WORK ITEM:
Across all the records below, count the lines that hold "them". State only that figure.

Collected data entries:
━━━━━━━━━━

-- ==== Sys2Proof/Machine/Data.lean ====
section
/-! DEFINITION. The data commands of an I/O pair other than RUN and INSTALL_PROGRAM: LOAD, PATCH, EXPORT, PUBLISH_EPOCH and
PLATE_MARK (R54 to R58, R267 to R271, R274). -/

namespace Sys2Proof.Machine

/-- The catalog is held still: an etch runs (R420, R424). -/
def State.catalogHeld (s : State) : Bool := s.pltState = 2 || s.pltState = 4

/-! Column data (R267). -/

/-- The bytes of `n` rows of a column. -/
def colBytes (f n : Nat) : Nat := n * fmtWidth f + if fmtNullable f then (n + 7) / 8 else 0

/-- The values and null bits of `n` rows of column data. -/
def colData (f n : Nat) (d : List Byte) : ColData :=
  let w := fmtWidth f
  let nulls := d.drop (n * w)
  ((List.range n).map (fun r => subBytes d (w * r) w), (List.range n).map (fun r => fmtNullable f && mapBit nulls r))

/-- The columns' data as the host answers for them, in column order; the first that fails gives the status. -/
def readCols (rows : Nat) : List Nat → List HostRead → Except Nat (List ColData)
  | [], _ => .ok []
  | f :: fs, hs =>
    let n := colBytes f rows
    match if n = 0 then .data [] else hs.headD .denied with
    | .denied => .error St.accessDenied
    | .poisoned => .error St.poisonedData
    | .data d =>
      if d.length ≠ n then .error St.lengthMismatch
      else
        match readCols rows fs (hs.drop 1) with
        | .ok ds => .ok (colData f rows d :: ds)
        | .error e => .error e

/-- What a directory of `n` columns and its column data bring to `rows` rows of a table whose columns are `have`, or which the
command makes (R267, R268). -/
def State.columnsIn (s : State) (made : Bool) (old : List Nat) (n rows : Nat) (dir : HostRead) (cols : List HostRead) :
    Except Nat (List Nat × List ColData) :=
  match dir with
  | .denied => .error St.accessDenied
  | .poisoned => .error St.poisonedData
  | .data b =>
    if b.length < 16 * n then .error St.lengthMismatch
    else
      let fs := (List.range n).map (fun i => fieldLE b (16 * i + 12) 4)
      let good := if made then fs.zipIdx.all (fun p => fmtOk s.rev21 n p.2 p.1) else fs = old
      if !good then .error St.invalidField
      else if fs.zipIdx.any (fun p => fieldLE b (16 * p.2 + 8) 4 ≠ colBytes p.1 rows) then .error St.lengthMismatch
      else
        match readCols rows fs cols with
        | .ok ds => .ok (fs, ds)
        | .error e => .error e

/-- Staging would take the plate-resident total above its limit (R413). -/
def State.overPlate (s : State) (growth : Nat) : Bool :=
  decide (0 < growth) && decide (s.fld Reg.PLT_LIMIT 16 0 * 2 ^ 20 < s.resident * 2 ^ 20 + growth)

/-- Where new segments go meets R65: 64-byte aligned. -/
def roomAligned (r : Room) : Bool := r.data % 64 = 0 && r.epochs % 64 = 0 && r.catalog % 64 = 0

/-- The new segments of a mirrored table lie within the primary range of a mirror window (R67, R335). -/
def State.roomMirrored (s : State) (t : Table) (r : Room) (first n : Nat) : Bool :=
  let k := ((segsOf first n).filter (fun g => (t.seg g).isNone)).length
  let inside (a len : Nat) : Bool := len = 0 || (List.range 8).any (fun w => s.inMirror w 7 0 a && s.inMirror w 7 0 (a + len - 1))
  !t.mirrored || (inside r.data (k * (t.fmts.map segBytes).foldl (· + ·) 0) && inside r.epochs (2 * k * segBytes epochFmt))

/-- A LOAD or PATCH stages its rows (R54, R71): the status that ends it, or it stands at its commit point. -/
def State.stageRun (s : State) (tag : Nat) (c : Cmd) (t : Table) (made : Bool) (ds : List ColData) (room : Option Room) : State :=
  let id := c.arg 0x20 3
  match if c.count = 0 && !made then some ⟨0, 0, 0⟩ else room with
  | none => s.complete tag St.tableFull 0
  | some room =>
    let t := if made then { t with at' := room.catalog } else t
    if !roomAligned room then s
    else if !s.roomMirrored t room c.first c.count then s.complete tag St.tableFull 0
    else if s.plateOf id t && s.overPlate (t.growth c.first c.count) then s.complete tag St.tableFull 0
    else
      let (st, s') := s.stageRows room id t c.first c.count ds
      if st = St.held then s
      else if st ≠ St.ok then s'.complete tag st 0
      else s'.setCmd tag (some { c with stage := .staged, room := if made then room.catalog + 64 else room.catalog })

/-- LOAD: its staging phase (R54, R269). -/
def State.loadCmd (s : State) (tag : Nat) (dir : HostRead) (cols : List HostRead) (room : Option Room) : State :=
  match (s.running? tag 0x41).filter (fun c => c.stage = .passed) with
  | none => s
  | some c =>
    let made := c.flags.testBit 0
    match s.table (c.arg 0x20 3) with
    | none => s.complete tag St.invalidField 0
    | some t =>
      match s.columnsIn made t.fmts (c.arg 0x30 2) c.count dir cols with
      | .error e => (s.aerStatus c.fn e).complete tag e 0
      | .ok (fs, ds) => s.stageRun tag c (if made then { t with fmts := fs } else t) made ds room

/-- The rows a PATCH deletes: those in its ranges whose INS is not NEVER (R270). -/
def patchDeletes (c : Cmd) (t : Table) : List Nat :=
  let rs := deleteRanges c.block (c.arg 0x34 1)
  t.ins.filterMap (fun e => if e.2 ≠ never && rs.any (fun r => r.1 ≤ e.1 && e.1 ≤ r.2) then some e.1 else none)

/-- PATCH: its staging phase (R54, R58, R270). -/
def State.patchCmd (s : State) (tag : Nat) (dir : HostRead) (cols : List HostRead) (room : Option Room) : State :=
  match (s.running? tag 0x42).filter (fun c => c.stage = .passed) with
  | none => s
  | some c =>
    match s.table (c.arg 0x20 3) with
    | none => s.complete tag St.invalidField 0
    | some t =>
      if c.flags.testBit 0 then
        (if t.drop = never then s.setStage tag .staged else s.complete tag St.invalidField 0)
      else if (patchDeletes c t).any (fun r => t.delOf r ≠ never) then s.complete tag St.invalidField 0
      else if c.count = 0 then s.stageRun tag c t false [] room
      else
        match s.columnsIn false t.fmts (c.arg 0x30 2) c.count dir cols with
        | .error e => (s.aerStatus c.fn e).complete tag e 0
        | .ok (_, ds) => s.stageRun tag c t false ds room

/-- LOAD_PUBLISH_PHASE: a staged LOAD or PATCH passes its commit point and completes (R54). -/
def State.publishPhase (s : State) (tag : Nat) : State :=
  match (s.cmd tag).filter (fun c => (c.op = 0x41 || c.op = 0x42) && c.stage = .staged && c.done.isNone) with
  | none => s
  | some c =>
    if s.catalogHeld then s
    else
      let id := c.arg 0x20 3
      let w := c.arg 0x28 8
      match s.table id with
      | none => s.complete tag St.invalidField 0
      | some t =>
        let s := s.setStage tag .committed
        if c.op = 0x41 then
          let t := if c.flags.testBit 0 then { t with create := w } else t
          (s.publishRows id t w c.first c.count [] c.room false).complete tag St.ok c.first
        else if c.flags.testBit 0 then (s.changeTable id { t with drop := w }).complete tag St.ok 0xFFFFFFFFFFFF
        else
          (s.publishRows id t w c.first c.count (patchDeletes c t) c.room false).complete tag St.ok
            (if c.count = 0 then 0xFFFFFFFFFFFF else c.first)

/-! EXPORT (R271). -/

/-- The INS and DEL of positions `lo` to below `hi` of a segment as HBM holds them. -/
def State.readEpochs (s : State) (v : Seg) (lo hi : Nat) : (Nat × Bool × List (Nat × Nat)) × State :=
  match v.cols with
  | i :: d :: _ =>
    let (a, s) := s.readMem (Mid.headstock 0) (i.dpa + 8 * lo) (8 * (hi - lo))
    let (b, s) := s.readMem (Mid.headstock 0) (d.dpa + 8 * lo) (8 * (hi - lo))
    ((if a.status = St.ok then b.status else a.status, a.poison || b.poison,
      (List.range (hi - lo)).map (fun k => (fieldLE a.data (8 * k) 8, fieldLE b.data (8 * k) 8))), s)
  | _ => ((St.ok, false, []), s)

/-- The positions from `lo` of a segment that a snapshot at `e` sees. -/
def seenFrom (e lo : Nat) (es : List (Nat × Nat)) : List Nat :=
  es.zipIdx.filterMap (fun p => if p.1.1 ≤ e && e < p.1.2 then some (lo + p.2) else none)

/-- A catalog structure of `n` bytes is read and its pairs, which `ok` names, are checked (R39, R65): the first status other than OK,
a mismatch being recorded. -/
def checkDesc (a : Nat × State) (dpa n : Nat) (ok : List Byte → Bool) : Nat × State :=
  if a.1 ≠ St.ok then a
  else
    let (m, s) := a.2.readMem (Mid.headstock 0) dpa n
    if m.status ≠ St.ok then (m.status, s)
    else if m.poison then (St.poisonedData, s)
    else if ok m.data then (St.ok, s)
    else
      (St.complementMismatch,
        s.report
          { status := St.complementMismatch, target := Tgt.headstock, severity := 2, master := Mid.headstock 0, address := dpa,
            tag := 0xFFFF, detail := 0 })

/-- The descriptors that an EXPORT reads: the table's, those of INS, DEL and its columns, and theirs of its segments (R63 to R65). -/
def State.checkDescs (s : State) (t : Table) (cols gs : List Nat) : Nat × State :=
  let cs := [0, 1] ++ cols.map (· + 2)
  let a := checkDesc (St.ok, s) t.at' 64 (fun b => pair32At b 0 && pair32At b 8 && pair64At b 0x10)
  let a := cs.foldl (fun a c => checkDesc a (t.colsAt + 32 * c) 32 (fun b => pair32At b 0 && pair32At b 8 && pair64At b 0x10)) a
  cs.foldl
    (fun a c =>
      gs.foldl
        (fun a g =>
          checkDesc a (t.segsAt.getD c 0 + 128 * g) 128 (fun b => pair64At b 0 && pair32At b 0x10 && pair32At b 0x18)) a) a

/-- The values and null bits of column `c` at positions `ps` of segment `g`, and whether poison marks them; of a raw part only
what holds those positions is read. -/
def State.exportPart (s : State) (t : Table) (g c : Nat) (ps : List Nat) :
    Except Nat (List (List Byte) × List Bool × Bool) × State :=
  let f := t.fmts.getD c 0
  let w := fmtWidth f
  match ps.head?, ps.getLast?, (t.seg g).bind (fun v => v.cols[c + 2]?) with
  | some a, some z, some k =>
    let (base, mbase, r) : Nat × Nat × Except Nat (List Byte × List Byte × Bool) × State :=
      if k.codec = 0 then
        let (x, s) := s.readMem (Mid.headstock 0) (k.dpa + w * a) (w * (z + 1 - a))
        let (y, s) :=
          if fmtNullable f then s.readMem (Mid.headstock 0) (k.mapAt + a / 8) (z / 8 + 1 - a / 8) else (⟨St.ok, [], false⟩, s)
        (a, 8 * (a / 8),
          (if x.status ≠ St.ok then .error x.status else if y.status ≠ St.ok then .error y.status
            else .ok (x.data, y.data, x.poison || y.poison), s))
      else (0, 0, s.readColumn (Mid.headstock 0) t g c)
    (match r.1 with
      | .error e => .error e
      | .ok (vs, ns, bad) =>
        .ok (ps.map (fun p => subBytes vs (w * (p - base)) w), ps.map (fun p => fmtNullable f && mapBit ns (p - mbase)), bad),
      r.2)
  | _, _, _ => (.ok ([], [], false), s)

/-- The positions of every segment that the export's rows lie in and its snapshot sees, or the status of a failed read. -/
def State.exportRows (s : State) (t : Table) (e first count : Nat) : List Nat → Except Nat (List (Nat × List Nat)) × State
  | [] => (.ok [], s)
  | g :: gs =>
    let lo := max first (65536 * g) - 65536 * g
    let hi := min (t.rowsIn g) (first + count - 65536 * g)
    match t.seg g with
    | none => s.exportRows t e first count gs
    | some v =>
      if hi ≤ lo || v.link.isNone then s.exportRows t e first count gs
      else
        match s.readEpochs v lo hi with
        | ((st, bad, es), s) =>
          if st ≠ St.ok then (.error st, s)
          else if bad then (.error St.poisonedData, s)
          else
            match s.exportRows t e first count gs with
            | (.ok r, s) => (.ok ((g, seenFrom e lo es) :: r), s)
            | (.error x, s) => (.error x, s)

/-- One column of the export over every segment. -/
def State.exportCol (s : State) (t : Table) (c : Nat) : List (Nat × List Nat) → Except Nat (List (List Byte) × List Bool × Bool) × State
  | [] => (.ok ([], [], false), s)
  | (g, ps) :: r =>
    match s.exportPart t g c ps with
    | (.error e, s) => (.error e, s)
    | (.ok (vs, ns, bad), s) =>
      match s.exportCol t c r with
      | (.error e, s) => (.error e, s)
      | (.ok (vs', ns', bad'), s) => (.ok (vs ++ vs', ns ++ ns', bad || bad'), s)

/-- The columns of the export. -/
def State.exportCols (s : State) (t : Table) (ps : List (Nat × List Nat)) :
    List Nat → Except Nat (List (List (List Byte) × List Bool × Bool)) × State
  | [] => (.ok [], s)
  | c :: cs =>
    match s.exportCol t c ps with
    | (.error e, s) => (.error e, s)
    | (.ok d, s) =>
      match s.exportCols t ps cs with
      | (.error e, s) => (.error e, s)
      | (.ok ds, s) => (.ok (d :: ds), s)

/-- Bits packed into bytes, bit `r mod 8` of byte `r / 8` (R267). -/
def packBits (ns : List Bool) : List Byte :=
  (List.range ((ns.length + 7) / 8)).map (fun j =>
    BitVec.ofNat 8 ((List.range 8).foldl (fun v i => v + 2 ^ i * bit01 (ns.getD (8 * j + i) false)) 0))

━━━━━━━━━━

SOLUTION TO THE EXERCISE:
3